• [RECORD SET]:
/-- The RECORD slot that can serve the generation byte of a record as read (R32 test 3, R90). -/
def State.checkSlot (s : State) (generation : Byte) : Option SlotNo :=
  if generation.toNat < 16 then
    (s.findSlot .record 0 (generation.setWidth 4)).filter fun n => (s.slot n).serves
  else none

/-- The record check of a pass whose TA has verified (R32): record 1 not requested, not an ENTRY record, no
slot to serve it, or a verify job over the record as read. -/
def State.recordCheck (s : State) (c : ContextNo) (x : Context) : State :=
  match x.recordRead 1 with
  | none => s.settleCheck c .noEntryRecord
  | some record =>
    if blockByte record 9 ≠ 1 then s.settleCheck c .noEntryRecord
    else
      match s.checkSlot (blockByte record 8) with
      | none => s.settleCheck c .recordKeyUnavailable
      | some n => s.issueFor c .recordVerify (.slot n) (paddedBlocks (recordCodeMessage x.tagNumber record))

/-- The pass checks record 1: an EXIT pass, or a VERIFY pass that requested it (R32, R49 step 1). -/
def Context.checksRecord (x : Context) : Bool :=
  x.profile.function == .exit || (x.profile.function == .verify && x.requestedSet.getLsbD 1)

/-- After a TA has verified (R48, R49): the records held become the records read, and the step goes on. -/
def State.taVerified (s : State) (c : ContextNo) (x : Context) : State :=
  let x := { x with recordsRead := x.held.map Prod.fst, held := none }
  let s := s.setContext c (some x)
  if x.checksRecord then s.recordCheck c x else s.afterCheck c

/-! ### Opening a context (R36, R41, R42) -/

/-- The requested record set of a pass (R26). -/
def requestedSet (p : ZoneProfile) (available : Nat) : RecordSet :=
  let start := if p.function = .exit then p.recordSet ||| 2#4 else p.recordSet
  (start &&& BitVec.ofNat 4 (2 ^ available - 1)) ||| 1#4

/-- The record of a context as every open fills it (R36). -/
def State.opened (s : State) (h : Hello) (st : PassState) (flags : PassFlags) : Context :=
  let p := s.zone h.zone
  { state := st, issuer := h.issuer, tagNumber := h.tagNumber, generation := h.generation,
    homeZone := h.zone, zoneList := [{ zone := h.zone, rssi := h.rssi }], servingZone := h.zone,
    tagNonce := h.tagNonce, counter := h.counter, readerNonce := none, requestedSet := 0, boundSlot := none,
    tagKey := none, sessionKey := none, profile := p, openTick := s.clock.laneTime,
    lifetime := s.clock.laneTime + BitVec.ofNat 32 s.profile.passLimit, stepFrame := none,
    retriesLeft := p.retries, stepDeadline := none, currentJob := .idle, held := none, heldCa := none,
    recordsRead := none, tripRecord := none, recordCheck := none, result := none, flags,
    doneTick := none }

/-- A FREE context takes a record and joins the tail of its home zone's open list (R36). -/
def State.openContext (s : State) (c : ContextNo) (x : Context) : State :=
  (s.setContext c (some x)).setOpenList x.homeZone (s.openList x.homeZone ++ [c])

/-- Open straight into DONE with REPLAY or NO-KEY (R41): the done tick is the open tick; REPLAY is raised, or
a CLOSE FAIL is queued. -/
def State.openDone (s : State) (c : ContextNo) (h : Hello) (r : PassResult) (flags : PassFlags) : State :=
  let x := s.opened h .done flags
  let s := s.openContext c { x with result := some r, doneTick := some s.clock.laneTime }
  let s := if r = .replay then s.raise .replay else s.offerClose h.zone h.tagNumber false
  s.attemptRelease h.zone

/-- Issue the SESSION job of a context (R43): under its tag key, over the two nonces. -/
def State.issueSession (s : State) (c : ContextNo) : State :=
  match s.context c with
  | none => s
  | some x => s.issueFor c .session (.tk c) [nonceBlock x.tagNonce (x.readerNonce.getD 0)]

/-- Open into KEYING bound to a usable master slot (R42): requested set fixed, reader nonce drawn, cache
asked; SESSION on a hit, DERIVE on a miss. -/
def State.openKeying (s : State) (c : ContextNo) (h : Hello) (n : SlotNo) (flags : PassFlags) : State :=
  let x := { s.opened h .keying flags with
    boundSlot := some n, requestedSet := requestedSet (s.zone h.zone) h.available,
    readerNonce := some (Config.freeNonce s.randomDraws) }
  let s := { s with randomDraws := s.randomDraws + 1 }
  match s.cache.find? (CacheEntry.isFor h.issuer h.generation h.tagNumber) with
  | some k => ((s.cacheHit k).openContext c { x with tagKey := some k.tagKey }).issueSession c
  | none =>
    (s.openContext c x).issueFor c .derive (.slot n) [derivationBlock h.tagNumber h.issuer h.generation]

• [AIM OF THE TASK]: Your answer should consist of all lines above that include the string "none".

• [RESPONSE]:
  else none
  | none => s.settleCheck c .noEntryRecord
      | none => s.settleCheck c .recordKeyUnavailable
  let x := { x with recordsRead := x.held.map Prod.fst, held := none }
    tagNonce := h.tagNonce, counter := h.counter, readerNonce := none, requestedSet := 0, boundSlot := none,
    tagKey := none, sessionKey := none, profile := p, openTick := s.clock.laneTime,
    lifetime := s.clock.laneTime + BitVec.ofNat 32 s.profile.passLimit, stepFrame := none,
    retriesLeft := p.retries, stepDeadline := none, currentJob := .idle, held := none, heldCa := none,
    recordsRead := none, tripRecord := none, recordCheck := none, result := none, flags,
    doneTick := none }
  | none => s
  | none =>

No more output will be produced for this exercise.